2017 bestimmte der entomologische Verein Krefeld gemeinsam mit Forschern der Radboud Universität Nijmegen (Niederlande) und der University of Sussex (Großbritannien) die Biomasse von Fluginsekten.

An 63 in Schutzgebieten liegenden Standorten in Deutschland wurde mithilfe von Malaisefallen der Bestand gemessen. Diese zeltartigen Fallen werden in den Flugschneisen der Insekten aufgestellt, die sofort getötet und gleichzeitig konserviert werden. Die Messergebnisse waren erschreckend: in den letzten 27 Jahren ist der Bestand um 76,7 Prozent zurückgegangen, im Hochsommer, der für die Insekten aktivsten Zeit, sogar um bis zu 81,6 Prozent. Man mag sich gar nicht vorstellen, wie es außerhalb dieser nicht intensiv genutzten, geschützten Gebiete aussieht.

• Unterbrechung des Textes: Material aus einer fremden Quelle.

/-- The completion of a recall (R41, R50, R63, R68, R124 to R126, R151): NO-SUCH; HELD, with nothing changed; or every named
group rewritten and every losing group without the ports the preset places, each one revision higher with its LAYOUT notice,
losing groups first; holds, floors of other groups and port settings as they were. How it comes about is R125's three passes
(R19, R79, R80, R88 to R91, R105): the named floors cleared, the leaving ports out of their groups, the named groups rewritten with
their joins. That several ports leave one group one after the other, each with the consequences of a single removal, is the
model's choice (log entry 11). -/
def Obligations.RecallRewritesTheLayout : Prop :=
  ∀ (s : State) (op : StoreOp) (slot : SlotNo), s.part.storeOp = some op → op.kind = .presetRecall slot →
    (tget s.part.slots slot = none →
      exec .presetRecallCompletion s =
        .next { s with part := { s.part with storeOp := none }.answersFor op 0x41 .noSuch [] }) ∧
    ∀ pre, tget s.part.slots slot = some pre →
      let touched (g : GroupNo) : Prop := Part.namedBy pre g ∨ s.part.losesTo pre g
      let held := ∃ g k, touched g ∧ (s.part.group g).holdHolder = some k ∧ op.requester ≠ some k
      (held →
        exec .presetRecallCompletion s =
          .next { s with part := { s.part with storeOp := none }.answersFor op 0x41 .held [] }) ∧
      (¬ held → pre.Sound →
        ∃ (t : Part) (losing : List GroupNo), (∀ g, g ∈ losing ↔ s.part.losesTo pre g) ∧ losing.Pairwise (· < ·) ∧
          exec .presetRecallCompletion s =
            .next { s with part := t.answersFor op 0x41 .ok (asBytes [slot.val, pre.length + losing.length]) } ∧
          ({ s.part with storeOp := none }).Recalls pre losing t ∧
          (∀ e ∈ pre, (t.group e.group).members = e.members ∧ (t.group e.group).settings = e.settings ∧
            (t.group e.group).dissolveTimer =
              if (t.floor e.group).state = .free ∧ e.members ≠ [] ∧ (s.part.group e.group).holdHolder = none ∧
                e.settings.dissolve ≠ 0
              then some (480000 * e.settings.dissolve) else none) ∧
          (∀ g, ¬ Part.namedBy pre g →
            (t.group g).members = (s.part.group g).members.filter (fun p => decide (∀ e ∈ pre, p ∉ e.members)) ∧
            (t.group g).settings = (s.part.group g).settings) ∧
          (∀ g, touched g → (t.group g).revision = (s.part.group g).revision + 1) ∧
          (∀ g, ¬ touched g → t.group g = s.part.group g ∧ t.floor g = s.part.floor g) ∧
          (∀ g, (t.group g).holdHolder = (s.part.group g).holdHolder ∧ (t.group g).holdTimer = (s.part.group g).holdTimer) ∧
          (∀ p, (s.part.port p).FloorActed (t.port p)) ∧
          (∀ c, (t.console c).srcClass = (s.part.console c).srcClass ∧ (t.console c).monitor = (s.part.console c).monitor) ∧
          (∀ r, ∃ ns : List Notice, t.ctl r = (s.part.ctl r).receives ns ∧
            ns.filter (fun n => n.kind = .layout) =
              if (s.part.ctl r).attached = true then
                (losing ++ pre.map fun e => e.group).map fun g => .layout g ((s.part.group g).revision + 1) .recall
              else []) ∧
          t.storeOp = none ∧ t.slots = s.part.slots ∧ t.portsRecord = s.part.portsRecord ∧ t.taken = s.part.taken ∧
          t.transmit = s.part.transmit ∧ t.peaks = s.part.peaks ∧ t.blockFrames = s.part.blockFrames)

/-! ## Encodings -/

/-- A request frame as a controller writes it reads back as its kind, tag and parameters, and passes its check; any frame passes
the check exactly if the CRC over the whole of it leaves the register at 0; the kind codes, and the frame length that each kind
calls for; and legal settings, as the bytes that PORT-SET and GROUP-SET carry, read back as themselves (R40, R134, R136, R158 to
R162, R164). -/
def Obligations.RequestBytesReadBack : Prop :=
  (∀ (k : ReqKind) (tag : Byte) (params : List Byte), params.length ≤ 91 →
    let f := requestFrame k tag params
    f.length = params.length + 5 ∧ (f.getD 0 0).toNat = f.length ∧ frameCheckOk f = true ∧
      ReqKind.ofByte (frameKind f) = some k ∧ frameTag f = tag ∧ frameParams f = params) ∧
  (∀ f : List Byte, 2 ≤ f.length → (frameCheckOk f = true ↔ crc f = 0)) ∧
  (let codes : List (ReqKind × Byte) :=
    [(.attach, 0x01), (.detach, 0x02), (.noticeMask, 0x03), (.groupRead, 0x10), (.groupAdd, 0x11), (.groupRemove, 0x12),
     (.groupSet, 0x13), (.groupDisband, 0x14), (.groupDigest, 0x15), (.hold, 0x16), (.release, 0x17), (.portRead, 0x20),
     (.portSet, 0x21), (.portClear, 0x22), (.portGive, 0x23), (.portClaim, 0x24), (.consoleSet, 0x30), (.talkRequest, 0x31),
     (.talkStart, 0x32), (.talkEnd, 0x33), (.talkCancel, 0x34), (.floorClear, 0x35), (.presetStore, 0x40),
     (.presetRecall, 0x41), (.presetErase, 0x42), (.presetRead, 0x43), (.portsStore, 0x44)]
   ∀ (b : Byte) (k : ReqKind), ReqKind.ofByte b = some k ↔ (k, b) ∈ codes) ∧
  (∀ f : List Byte,
    (∀ kl ∈ ([(.attach, 7), (.detach, 5), (.groupRead, 6), (.groupAdd, 9), (.groupRemove, 9), (.groupSet, 12),
        (.groupDisband, 8), (.groupDigest, 7), (.hold, 8), (.release, 6), (.portRead, 6), (.portSet, 22), (.portClear, 6),
        (.portGive, 7), (.portClaim, 6), (.talkRequest, 7), (.talkStart, 5), (.talkEnd, 5), (.talkCancel, 5),
        (.floorClear, 6), (.presetRecall, 6), (.presetErase, 6), (.presetRead, 6), (.portsStore, 5)] : List (ReqKind × Nat)),
      (ReqKind.lengthFits kl.1 f = true ↔ f.length = kl.2)) ∧
    (ReqKind.noticeMask.lengthFits f = true ↔ 6 ≤ f.length ∧ f.length = 6 + (f.getD 3 0).toNat) ∧
    (ReqKind.consoleSet.lengthFits f = true ↔ 7 ≤ f.length ∧ f.length = 7 + (f.getD 4 0).toNat) ∧
    (ReqKind.presetStore.lengthFits f = true ↔ 7 ≤ f.length ∧ f.length = 7 + (f.getD 4 0).toNat)) ∧
  (∀ v : PortSettings, v.legal = true → PortSettings.ofBytes v.owner (asBytes v.numbers) = some v) ∧
  (∀ v : GroupSettings, v.legal = true →
    let b (n : Nat) : Byte := BitVec.ofNat 8 n
    GroupSettings.ofBytes (b v.hang) (b v.window) (b v.preempt) (b v.dissolve) = some v)

/-- The bytes of an outbound entry: its length, kind code, fields, and the check of the bytes before it, high byte first, so that
the check over the whole frame is 0 (R158). A response carries the kind and tag of its request, the status and the data (R159,
R162); a notice its fields (R159, R160, R166). -/
def Obligations.OutboundEntryBytes : Prop :=
  let frame (content : List Byte) : List Byte :=
    let body := BitVec.ofNat 8 (content.length + 3) :: content
    body ++ asBytes (twoBytes (crc body).toNat)
  let flag (b : Bool) : Nat := if b = true then 1 else 0
  let notice (n : Notice) (kind : Nat) (fields : List Nat) : Prop := (OutEntry.notice n).bytes = frame (asBytes (kind :: fields))
  (∀ e : OutEntry, crc e.bytes = 0) ∧
  (∀ (kind tag : Byte) (st : Status) (data : List Byte),
    (OutEntry.response kind tag st data).bytes = frame (kind :: tag :: st.code :: data)) ∧
  ([Status.ok, .busy, .stale, .held, .notOwner, .notMember, .badValue, .noSuch, .state, .consoleBusy, .detached, .starting,
    .unknownKind, .frameCheck, .length].map Status.code = asBytes (List.range 15)) ∧
  (∀ (g : GroupNo) (st : FloorState) (holder : Option Source) (mark : Bool) (cause : FloorCause),
    notice (.floor g st holder mark cause) 0x80
      [g.val, st.code.toNat, orNone (holder.map Source.number), flag mark, cause.code.toNat]) ∧
  (∀ g : GroupNo, notice (.grant g) 0x81 [g.val]) ∧
  (∀ (g : GroupNo) (cause : LapseCause), notice (.lapse g cause) 0x82 [g.val, cause.code.toNat]) ∧
  (∀ (g : GroupNo) (revision : Word) (cause : LayoutCause),
    notice (.layout g revision cause) 0x83 (g.val :: twoBytes revision.toNat ++ [cause.code.toNat])) ∧
  (∀ g : GroupNo, notice (.holdEnd g .timeout) 0x84 [g.val, 0]) ∧
  (∀ (p : PortNo) (st : PortState) (cause : PortCause), notice (.port p st cause) 0x85 [p.val, st.number, cause.code.toNat]) ∧
  (∀ (p : PortNo) (on : Bool) (level : Nat), notice (.carrier p on level) 0x86 [p.val, flag on, level]) ∧
  (∀ (c : CtlNo) (joined : Bool), notice (.controller c joined) 0x87 [c.val, flag joined]) ∧
  notice .lost 0x88 [] ∧
  ([FloorState.free, .pending, .talk, .hang].map FloorState.code = asBytes (List.range 4)) ∧
  ([FloorCause.granted, .resumed, .started, .ended, .hangExpired, .lapsed, .sourceLost, .removed, .portReset, .cleared, .layout,
    .preempted, .emergency].map FloorCause.code = asBytes (List.range 13)) ∧
  ([LapseCause.window, .cancelled, .preempted, .cleared, .layout].map LapseCause.code = asBytes (List.range 5)) ∧
  ([LayoutCause.request, .moved, .dissolve, .recall].map LayoutCause.code = asBytes (List.range 4)) ∧
  ([PortCause.txLimit, .carrierLimit, .cooldownEnd, .cleared, .linkDown, .linkUp, .restart, .preempted].map PortCause.code =
    asBytes (List.range 8))

/-! ## Invariants: each is kept by every step, whatever the command at the front of the queue -/

/-- The six invariants hold after a device reset. -/
def Obligations.InvariantsHoldAtReset : Prop :=
  let d := State.reset.part
  d.QueuesSound ∧ d.LayoutSound ∧ d.PortsSound ∧ d.FloorsSound ∧ d.HoldsSound ∧ d.PortsFollow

Die Krefeld-Studie hat zwar kurzfristig für Aufsehen gesorgt, ernsthafte Konsequenzen wurden daraus jedoch nicht gezogen. Wohl auch deswegen, weil die Ursachen für das Insektensterben multifaktoriell sind. So kann jede mögliche Verursachergruppe der anderen den schwarzen Peter zuschieben, um weiter wie bisher zu agieren. Einigkeit herrscht darüber, dass Insekten zahlreiche, unverzichtbare Aufgaben erfüllen und dass deren Verschwinden dramatische Folgen hat.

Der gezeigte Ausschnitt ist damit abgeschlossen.